Mas reconstruída. À força do “tem que ser“. Quando tudo o que eu queria era simplesmente poder ser. Naturalmente. À força de nada…!

As lágrimas acabarão por cair. Os riscos na pele? Tatuagens de vulnerabilidade

…e eu, aqui…

……sozinha……Sempre……

…………

São as noites. São sempre as noites. Vazias de pessoas. No silêncio para lá da música que me acompanha sempre. São sempre as noites que me confirmam: sozinha. Sempre. Desde sempre. Só eu e a música que está sempre presente.

Overwhelmed. Não gosto da tradução para português, não define exactamente o que sinto, o que estou para além de sozinha: overwhelmed. Como se tivesse nos meus ombros o peso todo do Mundo inteiro.

Mas à noite, no silêncio para lá da música que me acompanha sempre, não há ninguém. Que se sente comigo, me dê a mão enquanto procura resposta para as minhas perguntas, me acolha num abraço protector quando as respostas me agredirem com aquele choque de realidade do qual faço por fugir.

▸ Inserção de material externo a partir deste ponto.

/-- Settles O34: the record, then the alarm, the watch and the band, each by its own lemma. -/
theorem manifoldDeliveryLaw : Obligations.ManifoldDelivery := by
  intro s p bytes r hp hhead hr c o good out k g low now
  refine ⟨_, congrArg Host.Outcome.next (fieldFrame_of_manifold hp hhead hr), ?_⟩
  have hout : readingOut (manifoldRecorded r s).gas.limits (manifoldDelivery r s.elapsed) = true ↔ out := readingOut_iff _ _
  have hin : readingOut (manifoldRecorded r s).gas.limits (manifoldDelivery r s.elapsed) = false ↔ ¬out := by
    rw [← hout, Bool.not_eq_true]
  have hgood : ((manifoldDelivery r s.elapsed).methaneFault || (manifoldDelivery r s.elapsed).oxygenFault) = false ↔ good :=
    Bool.or_eq_false_iff
  have hlow : ((manifoldDelivery r s.elapsed).methaneFault || gasBand ≤ (manifoldDelivery r s.elapsed).c) = false ↔ low := by
    rw [Bool.or_eq_false_iff, decide_eq_false_iff_not, Nat.not_le]
    rfl
  obtain ⟨halarm, houtCount, hinCount, hlinks, hrequests, hlimits, hslots, hzones⟩ :=
    deliver_alarm (manifoldDelivery r s.elapsed) (manifoldRecorded r s)
  obtain ⟨hwatch, href⟩ := deliver_watch (manifoldDelivery r s.elapsed) (manifoldRecorded r s)
  obtain ⟨hband, hwait⟩ := deliver_band (manifoldDelivery r s.elapsed) (manifoldRecorded r s)
  obtain ⟨hlim, hslot, hzone, -⟩ :=
    alarmTakes_leaves (readingOut (manifoldRecorded r s).gas.limits (manifoldDelivery r s.elapsed)) (manifoldRecorded r s)
  obtain ⟨hpoll, hremaining⟩ := sendNext_congr (s := s) (t := deliver (manifoldDelivery r s.elapsed) (manifoldRecorded r s))
    (by simp [manifoldRecorded]) (by simp [manifoldRecorded]) (by simp [manifoldRecorded]) (by simp [manifoldRecorded])
  obtain ⟨hheads, hrecords, hmhead, hmanifold⟩ :=
    sendNext_scanner (deliver (manifoldDelivery r s.elapsed) (manifoldRecorded r s))
  simp only [sendNext_gas, sendNext_links, sendNext_rounds, sendNext_plan, sendNext_motion, sendNext_trips, sendNext_proc,
    sendNext_store, sendNext_elapsed, hpoll, hremaining, hheads, hrecords, hmhead, hmanifold, deliver_scanner, deliver_plan,
    deliver_motion, deliver_trips, deliver_proc, deliver_store, deliver_elapsed, halarm, houtCount, hinCount, hlinks,
    hrequests, hlimits, hslots, hzones, hwatch, href, hband, hwait]
  refine ⟨rfl, manifold_take_eq _ _ _, trivial, trivial, rfl, fun ha ho => ?clearIn, fun ha ho hfew => ?clearCount,
    fun ha ho hmany => ?raises, fun a ha ho => ?raisedOut, fun a ha ho hfew => ?raisedCount, fun a ha ho hmany => ?clears,
    fun h => ?watched, fun h => ?unwatched, fun h => ?noBand, fun h hnone => ?bandFirst, fun h hone => ?bandSecond,
    hlim, hslot, hzone, rfl, rfl, rfl, rfl, rfl, rfl, rfl⟩
  case clearIn =>
    rw [hin.2 ho, alarmTakes_in_of_clear (s := manifoldRecorded r s) ha]
    exact ⟨ha, rfl, rfl, rfl, rfl⟩
  case clearCount =>
    rw [hout.2 ho, alarmTakes_out_of_clear (s := manifoldRecorded r s) ha hfew]
    exact ⟨ha, rfl, rfl, rfl⟩
  case raises =>
    rw [hout.2 ho, alarmTakes_raises (s := manifoldRecorded r s) ha hmany]
    exact ⟨rfl, rfl, rfl, rfl, rfl⟩
  case raisedOut =>
    rw [hout.2 ho, alarmTakes_out_of_raised (s := manifoldRecorded r s) ha]
    exact ⟨ha, rfl, rfl, rfl⟩
  case raisedCount =>
    rw [hin.2 ho, alarmTakes_in_of_raised (s := manifoldRecorded r s) ha hfew]
    exact ⟨ha, rfl, rfl, rfl⟩
  case clears =>
    rw [hin.2 ho, alarmTakes_clears (s := manifoldRecorded r s) ha hmany]
    exact ⟨rfl, rfl, rfl, rfl, rfl⟩
  case watched =>
    rw [hgood.2 h]
    exact ⟨rfl, rfl⟩
  case unwatched =>
    rw [Bool.eq_true_of_not_eq_false (mt hgood.1 h)]
    exact ⟨rfl, rfl⟩
  case noBand =>
    rw [Bool.eq_true_of_not_eq_false (mt hlow.1 h)]
    exact ⟨rfl, rfl⟩
  case bandFirst =>
    rw [hlow.2 h]
    exact ⟨if_pos hnone, if_pos hnone⟩
  case bandSecond =>
    rw [hlow.2 h]
    exact ⟨if_neg hone, if_neg hone⟩

/-! ## The manifold watch (R104) -/

theorem watchExpired_iff (s : State) :
    watchExpired s = true ↔ s.gas.watch = .armed ∧ s.gas.watchRef + 60 ≤ s.elapsed := by
  rw [watchExpired, Bool.and_eq_true, beq_iff_eq, decide_eq_true_iff]

theorem execManifoldWatchExpiry_of_due {s : State} (h : watchExpired s = true) :
    execManifoldWatchExpiry s =
      .next (if s.gas.alarm.isRaised then spendWatch s else raiseAlarm .noManifold (spendWatch s)) := by
  rw [execManifoldWatchExpiry, if_pos h]
  exact (apply_ite Host.Outcome.next _ _ _).symm

/-- Settles O35: the expiry that is due by the state of the alarm, and the rows that do not take place. -/
theorem manifoldWatchExpiry : Obligations.ManifoldWatchExpiry := by
  refine fun s => ⟨fun harmed hdue => ?due, fun h => ?notDue⟩
  case due =>
    rw [exec, execManifoldWatchExpiry_of_due ((watchExpired_iff s).2 ⟨harmed, hdue⟩)]
    refine ⟨fun hclear => ?_, fun hraised => ?_⟩
    · rw [hclear]
      rfl
    · rw [if_pos hraised]
      rfl
  case notDue =>
    refine if_neg (mt (watchExpired_iff s).1 fun ⟨harmed, hdue⟩ => ?_)
    rcases h with hspent | hearly
    · rw [hspent] at harmed
      cases harmed
    · omega

/-! ## The override key (R88, R108) -/

/-- The roster after a key release: every locked MANUAL slot is AUTO again (R88). -/
def freedRoster (s : State) : Table 60 Roster :=
  Table.tabulate fun i =>
    if inManual s i && locked s i then { s.plan.roster.get i with mode := .auto } else s.plan.roster.get i

theorem keyRelease_eq (s : State) :
    keyRelease s =
      issueAll
        (urgentClose (fun i => inManual s i && locked s i) { s with plan := { s.plan with roster := freedRoster s } }) :=
  rfl

theorem execKeyDebounceExpiry_of_differs {s : State} (h : s.gas.keySwitchClosed ≠ s.gas.keyActive) :
    execKeyDebounceExpiry s = .next (if s.gas.keySwitchClosed then followKey s else keyRelease (followKey s)) := by
  rw [execKeyDebounceExpiry, if_neg (mt beq_iff_eq.1 h)]
  exact (apply_ite Host.Outcome.next _ _ _).symm

theorem followKey_of_switch {s : State} {b : Bool} (h : s.gas.keySwitchClosed = b) :
    followKey s = { s with gas := { s.gas with keyActive := b } } := by
  rw [followKey, h]

/-- Settles O36: the switch, the debounce that does not run, and the line that follows it either way. -/
theorem overrideKey : Obligations.OverrideKey := by
  refine fun s => ⟨fun _ => rfl, fun h => ?same, fun hclosed hline => ?active, fun hopen hline => ?released⟩
  case same => exact if_pos (beq_iff_eq.2 h)
  case active =>
    rw [exec, execKeyDebounceExpiry_of_differs (by rw [hclosed, hline]; decide), if_pos hclosed, followKey_of_switch hclosed]
  case released =>
    intro freed
    refine ⟨freedRoster s, fun i => Table.get_tabulate _ i, ?_⟩
    rw [exec, execKeyDebounceExpiry_of_differs (by rw [hopen, hline]; decide), if_neg (Bool.eq_false_iff.1 hopen),
      followKey_of_switch hopen, keyRelease_eq]
    rfl

end Sys2Proof.Machine
end

section
/-! PROOFS. The Trip and Window Unit: trip lines, the drainage clock, and the quiet windows at a minute rollover
(chapter 6). -/

namespace Sys2Proof.Machine

/-! ## Trip lines (R112, R113, R115) -/

section Debounce

variable {j : LineIdx} {s : State}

Não quero encarar o que já sei. O que vou conhecendo todos os dias mais um bocadinho depois de me ter apanhado na curva sem pedir licença.

Continua a não haver ninguém comigo que me recorde que eu não carrego o peso do Mundo inteiro nos meus ombros. Mas, quando aceitar o choque de realidade por completo, o peso de estar overwhelmed passa a ser suportável. Os ombros aliviam do peso que estupidamente carrego quando me recordar da luta dos números vs palavras. Aquela luta dos 10.959 vs a infinitude da mistura de letras cujo resultado se resume a Tempo. E é o Tempo que define a derrota. Que, como sempre, me pertence.

São as noites. São sempre as noites. Vazias de pessoas. Assim como os dias, também eles cada vez mais preenchidos de ausência e silêncio. Mas são definitivamente as noites, às 3h da manhã, em que não há ninguém para me aconchegar e me sussurre que está tudo bem…mesmo que não esteja. E são as noites que recebem aquele meu sussurro de quem, já sem voz, grita por socorro.

Socorro
que
não
vem…

{#339.027.2025}

Não me posso esquecer que números são só isso mesmo, números! Mas alguns dizem tanto mais do que gostaríamos…e não me posso esquecer que 10.959 é “infinitamente” maior do que apenas 917…mesmo que 917possa parecer tanto! Mas não é…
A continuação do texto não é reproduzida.